The alignment of a type is the number of bytes between addresses that an object of that type can be allocated at. For example, if a type has an alignment of 8, then its objects must be allocated at addresses which are a multiple of 8. The C++ standard mandates that the alignment of a type is always a power-of-2.
Object alignment requirements are mainly a result of hardware; on some systems, accessing misaligned objects in memory (eg. a 4-byte word starting at an odd address) generates a CPU exception, and on other systems it works but is substantially slower.
The size of a type is simpler; it is simply the number of bytes that the object takes up in memory. Note that the size of a type must always be at least as large as its alignment; otherwise, two such types cannot ever be placed in an array since there would need to be padding between them.

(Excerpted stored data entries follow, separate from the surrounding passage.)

/-- A signed field. -/
def State.getS (s : State) (f : FieldAt) : Int := (BitVec.ofNat (f.hi + 1 - f.lo) (s.get f)).toInt

/-- A signed 16-bit value as its bits. -/
def bits16 (v : Int) : Nat := (v % 65536).toNat

/-- sat16 (R246): the value, and whether it saturated. -/
def sat16 (v : Int) : Int × Bool :=
  if v < -32768 then (-32768, true) else if 32767 < v then (32767, true) else (v, false)

/-- The calibration formula of R246 with record `id`. -/
def State.calibrate (s : State) (id : Nat) (raw : Int) : Int × Bool :=
  sat16 (Int.tdiv (raw * (s.get (F.MEAS_FCAL_FG id) : Int) * (65536 + s.getS (F.MEAS_UCAL_UG id))) (2 ^ 31) +
    s.getS (F.MEAS_FCAL_FO id) + s.getS (F.MEAS_UCAL_UO id))

/-- Window states (R251). -/
abbrev W.none : Nat := 0
abbrev W.inside : Nat := 1
abbrev W.below : Nat := 2
abbrev W.above : Nat := 3

/-- The state of a value against a window (R233). -/
def windowState (lo hi v : Int) : Nat :=
  if hi ≤ lo then (if v < lo then W.below else W.above)
  else if v < lo then W.below else if v < hi then W.inside else W.above

/-! ## Converters (R224-R236) -/

abbrev A.off : Nat := 0
abbrev A.waiting : Nat := 1
abbrev A.running : Nat := 2

/-- Whether the ADC clock runs: from the core switch on (R226, R458). -/
def State.adcClock (s : State) : Bool := s.bit F.CLK_CTL_CORE

/-- Set event bit `b` of ADCk_STAT: DONE raises 656 + k, the errors raise 660 + k (R248). -/
def State.adcEvent (s : State) (k b : Nat) : State :=
  (s.setBitAt (R.MEAS_ADC_STAT k) b).raise (if b = 0 then 656 + k else 660 + k)

/-- Whether the list of converter `k` is one that EN accepts (R228, R232). -/
def State.listOk (s : State) (k : Nat) : Bool :=
  let b := s.get (F.MEAS_ADC_CTL_LIST_BASE k)
  let n := s.get (F.MEAS_ADC_CTL_LIST_LEN k)
  decide (1 ≤ n) && decide (b + n ≤ 128) && (List.range n).all fun i =>
    decide (s.get (F.MEAS_SEQ_WIN (b + i)) ≤ 16) && decide (s.get (F.MEAS_SEQ_CH (b + i)) ≤ 41)

/-- Whether the lists of converters `k` and `j` overlap (R232). -/
def State.listsMeet (s : State) (k j : Nat) : Bool :=
  let b := s.get (F.MEAS_ADC_CTL_LIST_BASE k)
  let c := s.get (F.MEAS_ADC_CTL_LIST_BASE j)
  decide (b < c + s.get (F.MEAS_ADC_CTL_LIST_LEN j)) && decide (c < b + s.get (F.MEAS_ADC_CTL_LIST_LEN k))

/-- Whether TRIG takes `mode` with PHASE and ARG as given: a PERIOD of 0, a STEP outside 1 to 4,096 and a PHASE not below STEP are reserved
(R8, R230, R231). -/
def trigFits (mode phase arg : Nat) : Bool :=
  if mode = 1 then decide (1 ≤ arg)
  else if mode = 2 then decide (1 ≤ arg % 8192) && decide (arg % 8192 ≤ 4096) && decide (phase < arg % 8192)
  else true

/-- Whether the trigger setting of converter `k` is one that TRIG takes. -/
def State.trigOk (s : State) (k : Nat) : Bool :=
  trigFits (s.get (F.MEAS_ADC_CTL_TRIG k)) (s.get (F.MEAS_ADC_TRIG_PHASE k)) (s.get (F.MEAS_ADC_TRIG_ARG k))

/-- Whether every field of converter `k` and of its list is valid (R8, R232). -/
def State.adcFits (s : State) (k : Nat) : Bool :=
  s.regValid (R.MEAS_ADC_CTL k) && s.regValid (R.MEAS_ADC_TRIG k) && s.trigOk k && s.listOk k

/-- ENG cycles in a slot: 16 ADC cycles (R225). -/
abbrev slotCycles : Nat := 160

/-- Slots that a converter which began to steal at `a` has stolen by `t`: one in every 1,000, 64 in all (R236). -/
def stolenBy (a t : Nat) : Nat := min 64 (1 + (t - a) / (1000 * slotCycles))

/-- Count the slots stolen so far (R236). -/
def State.stealCount (s : State) (k : Nat) : State :=
  let x := s.adc k
  if s.bit (F.MEAS_ADC_CAL_STEALING k) then
    (s.countBy (R.MEAS_ADC_STOLEN k) (stolenBy x.stealAt s.now - x.stolen)).setAdc k { x with stolen := max x.stolen (stolenBy x.stealAt s.now) }
  else s

/-- The stealing of converter `k` ends; the slots it stole are counted (R236). -/
def State.stealEnd (s : State) (k : Nat) : State :=
  if s.bit (F.MEAS_ADC_CAL_STEALING k) then (s.stealCount k).set (F.MEAS_ADC_CAL_STEALING k) 0 else s

/-- Start the list of converter `k` at a slot boundary `t` (R229, R230). -/
def State.adcStart (s : State) (k t : Nat) : State :=
  let b := s.get (F.MEAS_ADC_CTL_LIST_BASE k)
  let s1 := (s.set (F.MEAS_ADC_STAT_STATE k) A.running).wr (R.MEAS_ADC_TSTAMP k) (BitVec.ofNat 32 t)
  s1.setAdc k { s1.adc k with due := none, base := b, pos := 0, cur := s.rd (R.MEAS_SEQ b) }

/-- What converter `k` has come to by now without a command: a triggered list has started at its slot boundary, and stolen slots are
counted (R230, R236). -/
def State.adcDue (s : State) (k : Nat) : State :=
  let s1 := s.stealCount k
  match (s1.adc k).due with
  | some b => if b ≤ s1.now then (s1.setAdc k { s1.adc k with idleAt := b }).adcStart k b else s1
  | none => s1

/-- The four converters brought up to now. -/
def State.adcsDue (s : State) : State := (((s.adcDue 0).adcDue 1).adcDue 2).adcDue 3

/-- A trigger of converter `k` whose next slot boundary is `t`: the list starts there, an overrun is counted while a list runs, and it is
ignored in STATE OFF. A trigger that finds a list waiting for the same boundary adds nothing (R224, R230, R232). -/
def State.adcTrigger (s : State) (k t : Nat) : State :=
  let st := s.get (F.MEAS_ADC_STAT_STATE k)
  if st = A.waiting then
    if (s.adc k).due.isSome then s else (s.setAdc k { s.adc k with due := some t }).adcDue k
  else if st = A.running then (s.count (R.MEAS_ADC_OVERRUN k)).adcEvent k 1
  else s

/-- Converter `k` begins to act where EN, the ADC clock, ANA and a valid setting are there: it runs a calibration cycle in STATE OFF (R8,
R224, R227). A list that an image lays over that of a converter which acts keeps it OFF (R232). -/
def State.adcWake (s : State) (k : Nat) : State :=
  let x := s.adc k
  if s.bit (F.MEAS_ADC_CTL_EN k) && s.adcClock && s.domOn 20 && !x.live && s.adcFits k &&
      ([0, 1, 2, 3].all fun j => j == k || !(s.adc j).live || !s.listsMeet k j) then
    s.setAdc k { x with live := true, calib := true, stopping := s.get (F.MEAS_ADC_STAT_STATE k) == A.running,
                        enAt := some (x.enAt.getD s.now), idleAt := s.now }
  else s

/-- Every converter that can begins to act. -/
def State.adcsWake (s : State) : State := (((s.adcWake 0).adcWake 1).adcWake 2).adcWake 3

/-- A write of ADCk_CTL (R227, R230, R232): whether a PARAM response is due. TRIG keeps its value where the trigger setting in ADCk_TRIG
does not fit the one written (R8, R231). A START trigger starts the list at the next slot boundary, up to 160 cycles on, at a phase that is
not fixed (R231, log entry 18). -/
def State.adcCtlWrite (s : State) (k : Nat) (v : Word) : State × Bool :=
  let p := s.mergeWrite (R.MEAS_ADC_CTL k) (v &&& 0xBFFFFFFF#32)
  let was := s.bit (F.MEAS_ADC_CTL_EN k)
  let moved := was && (s.get (F.MEAS_ADC_CTL_LIST_BASE k) != p.1.get (F.MEAS_ADC_CTL_LIST_BASE k) ||
    s.get (F.MEAS_ADC_CTL_LIST_LEN k) != p.1.get (F.MEAS_ADC_CTL_LIST_LEN k))
  let s0 := if moved then
      (p.1.set (F.MEAS_ADC_CTL_LIST_BASE k) (s.get (F.MEAS_ADC_CTL_LIST_BASE k))).set (F.MEAS_ADC_CTL_LIST_LEN k) (s.get (F.MEAS_ADC_CTL_LIST_LEN k))
    else p.1
  let unfit := s.trigOk k && !s0.trigOk k
  let s1 := if unfit then s0.set (F.MEAS_ADC_CTL_TRIG k) (s.get (F.MEAS_ADC_CTL_TRIG k)) else s0
  let now := s1.bit (F.MEAS_ADC_CTL_EN k)
  let s2 :=
    if !was && now then
      if s.adcClock = false then (s1.set (F.MEAS_ADC_CTL_EN k) 0).adcEvent k 3
      else if s1.listOk k = false ∨ ([0, 1, 2, 3].any fun j => j != k && s1.bit (F.MEAS_ADC_CTL_EN j) && s1.listsMeet k j) = true then
        (s1.set (F.MEAS_ADC_CTL_EN k) 0).adcEvent k 2
      else s1.setAdc k { s1.adc k with seen := [], enAt := some s.now }
    else if was && !now then
      let u := s1.stealEnd k
      if u.get (F.MEAS_ADC_STAT_STATE k) = A.running then u.setAdc k { u.adc k with live := false, stopping := true }
      else (u.set (F.MEAS_ADC_STAT_STATE k) A.off).setAdc k { u.adc k with live := false, calib := false, due := none }
    else s1
  let s3 := s2.adcsWake
  let s4 := if v.getLsbD 30 then s3.drawn.adcTrigger k (s3.now + s3.fresh % 161) else s3
  (s4, p.2 || moved || unfit)

/-- A write of ADCk_TRIG (R230, R231): PHASE and ARG keep their values where TRIG does not take the two together (R8). -/
def State.adcTrigWrite (s : State) (k : Nat) (v : Word) : State × Bool :=
  let p := s.mergeWrite (R.MEAS_ADC_TRIG k) v
  if trigFits (s.get (F.MEAS_ADC_CTL_TRIG k)) (bitsOf v 27 16) (bitsOf v 15 0) then (p.1.adcsWake, p.2)
  else (((p.1.set (F.MEAS_ADC_TRIG_PHASE k) (s.get (F.MEAS_ADC_TRIG_PHASE k))).set (F.MEAS_ADC_TRIG_ARG k) (s.get (F.MEAS_ADC_TRIG_ARG k))).adcsWake, true)

/-- A write of SEQi (R228): an entry that the image left reserved may now let its converter act (R8). -/
def State.seqWrite (s : State) (a : Nat) (v : Word) : State × Bool :=
  let p := s.mergeWrite a v
  (p.1.adcsWake, p.2)

/-- Whether the angle of domain `d` has just entered, moving forward, a bin b with b mod `step` = `phase`; a jump across several counts
once (R231). -/
def State.binEntered (s : State) (d step phase : Nat) : Bool :=
  let p := posOf (s.domAngle d s.now)
  (List.range (min 4096 (p - s.posBefore d).toNat)).any fun i => ((p - (i : Int)) % 4096).toNat % step == phase

/-- The trigger sources of R230 that reach a converter from outside its own register. -/
def State.trigHolds (s : State) (k : Nat) (src : AdcTrig) : Bool :=
  let m := s.get (F.MEAS_ADC_CTL_TRIG k)
  let arg := s.get (F.MEAS_ADC_TRIG_ARG k)
  match src with
  | .timer =>
    match (s.adc k).enAt with
    | some e => m == 1 && decide (1 ≤ arg) && decide (e < s.now) && (s.now - e) % (arg * usCycles) == 0
    | none => false
  | .shaft =>
    let dm := s.get (F.MEAS_ADC_TRIG_DOM k)
    m == 2 && s.trigOk k && dm != 0 && s.domValid (dm - 1) && !s.domReverse (dm - 1) && !s.domStalled (dm - 1) &&
    (s.adc k).shaftAt != some s.now && s.binEntered (dm - 1) (arg % 8192) (s.get (F.MEAS_ADC_TRIG_PHASE k))
  | .sync => m == 3
  | .fabric line =>
    let e := s.stepNow - 2
    m == 4 && arg % 16 == line.val && (s.rimRises e 0 (96 + line.val) 255 0 || s.rimRises (e + 1) 0 (96 + line.val) 255 0)

/-- A SHAFT trigger is kept, so that one entry into a bin gives one (R231). -/
def State.shaftTaken (s : State) (k : Nat) (src : AdcTrig) : State :=
  if src = .shaft then s.setAdc k { s.adc k with shaftAt := some s.now } else s

/-- ADC_TRIGGER (R230-R232). A timer, shaft, SYNC or fabric trigger at `t`; the next slot boundary is `delay` cycles on. Without ANA or the
ADC clock no converter is there to take it. -/
def execAdcTrigger (k : Fin 4) (src : AdcTrig) (t : Nat) (delay : Fin 161) (s : State) : Out :=
  let s := (s.at_ t).adcsDue
  .next (if s.domOn 20 && s.trigHolds k.val src then (s.shaftTaken k.val src).adcTrigger k.val (s.now + delay.val) else s)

For the types above, notice that the alignment of the type is the same as its size — this is not true for structs, which we will discuss now.
// structs.cpp
#include <cstddef>
#include <cstdint>
#include <iostream>
int main() {
struct Box {
int8_t a;
int32_t b;
int8_t c;
};
Box box{42, 17, 69};
box.a = 100;
std::cout << "box.a = " << +box.a << "\n";
std::cout << "box.b = " << +box.b << "\n";
std::cout << "box.c = " << +box.c << "\n";
Box* box_ptr = &box;
std::cout << "box_ptr->b = " << box_ptr->b << "\n";
std::cout << "\n";
// sizeof can take both a type and an expression
std::cout << "sizeof(Box) = " << sizeof(Box) << "\t";
std::cout << "sizeof(int8_t) = " << sizeof(int8_t) << "\t";
std::cout << "sizeof(int32_t) = " << sizeof(int32_t) << "\n";
std::cout << "alignof(Box) = " << alignof(Box) << "\t";
std::cout << "alignof(int8_t) = " << alignof(int8_t) << "\t";
std::cout << "alignof(int32_t) = " << alignof(int32_t) << "\n";
std::cout << "\n";
std::cout //
<< "offsetof(Box, a) = " //
<< offsetof(Box, a) << "\n";
std::cout //
<< "offsetof(Box, b) = " //
<< offsetof(Box, b) << "\n";
std::cout //
<< "offsetof(Box, c) = " //
<< offsetof(Box, c) << "\n";
struct BoxActual {
int8_t a;
uint8_t _padding1[3];
int32_t b;
int8_t c;
uint8_t _padding2[3];
};
std::cout //
<< "sizeof(Box) = " //
<< sizeof(Box) << "\n";
std::cout //
<< "sizeof(BoxActual) = " //
<< sizeof(BoxActual) << "\n";
struct Box2 {
int8_t a;
int8_t c;
int32_t b;
};
std::cout //
<< "sizeof(Box2) = " //
<< sizeof(Box2) << "\n";
std::cout //
<< "alignof(Box2) = " //
<< alignof(Box2) << "\n";
std::cout << "\n----- structs and const-ness ----\n";
{
struct Thing {
int x;
int& rx;
int* px;
int ax[3];
};
int aoeu = 10;
Thing thing{aoeu, aoeu, &aoeu, {10, 20, 30}};
thing.x = 10;
thing.rx = 20;
*thing.px = 30;
thing.ax[0] = 1;
thing.ax[2] = 1;
const Thing const_thing{aoeu, aoeu, &aoeu, {10, 20, 30}};
// const_thing.x = 1; // doesn't work
// const_thing.px = nullptr; // doesn't work
*const_thing.px = 10; // works!
// const_thing.ax[0] = 1; // doesn't work
const_thing.rx = 10; // works!
const Thing* ptr_const_thing = &thing;
// ptr_const_thing->x = 10; // doesn't work
*ptr_const_thing->px = 10; // works
ptr_const_thing->rx = 10; // works
}
}
Structs allow you to group multiple objects together to create a new
compound object. A struct can contain fields as well
as methods (covered later), and other things (static members, nested
types, etc.).
To start with, a basic struct definition looks like this:
struct Box {
int8_t a;
int32_t b;
int8_t c;
};
You can initialize structs simply by providing their members in order:
Box box{42, 17, 69};
box.a = 100;
std::cout << "box.a = " << +box.a << "\n";
std::cout << "box.b = " << +box.b << "\n";
std::cout << "box.c = " << +box.c << "\n";
$ ./structs.out | head -n3
box.a = 100
box.b = 17
box.c = 69
In the example above, box is initialized with
a = 42, b = 17, c = 69. You can
also assign (or refer) to a specific by using the . operator.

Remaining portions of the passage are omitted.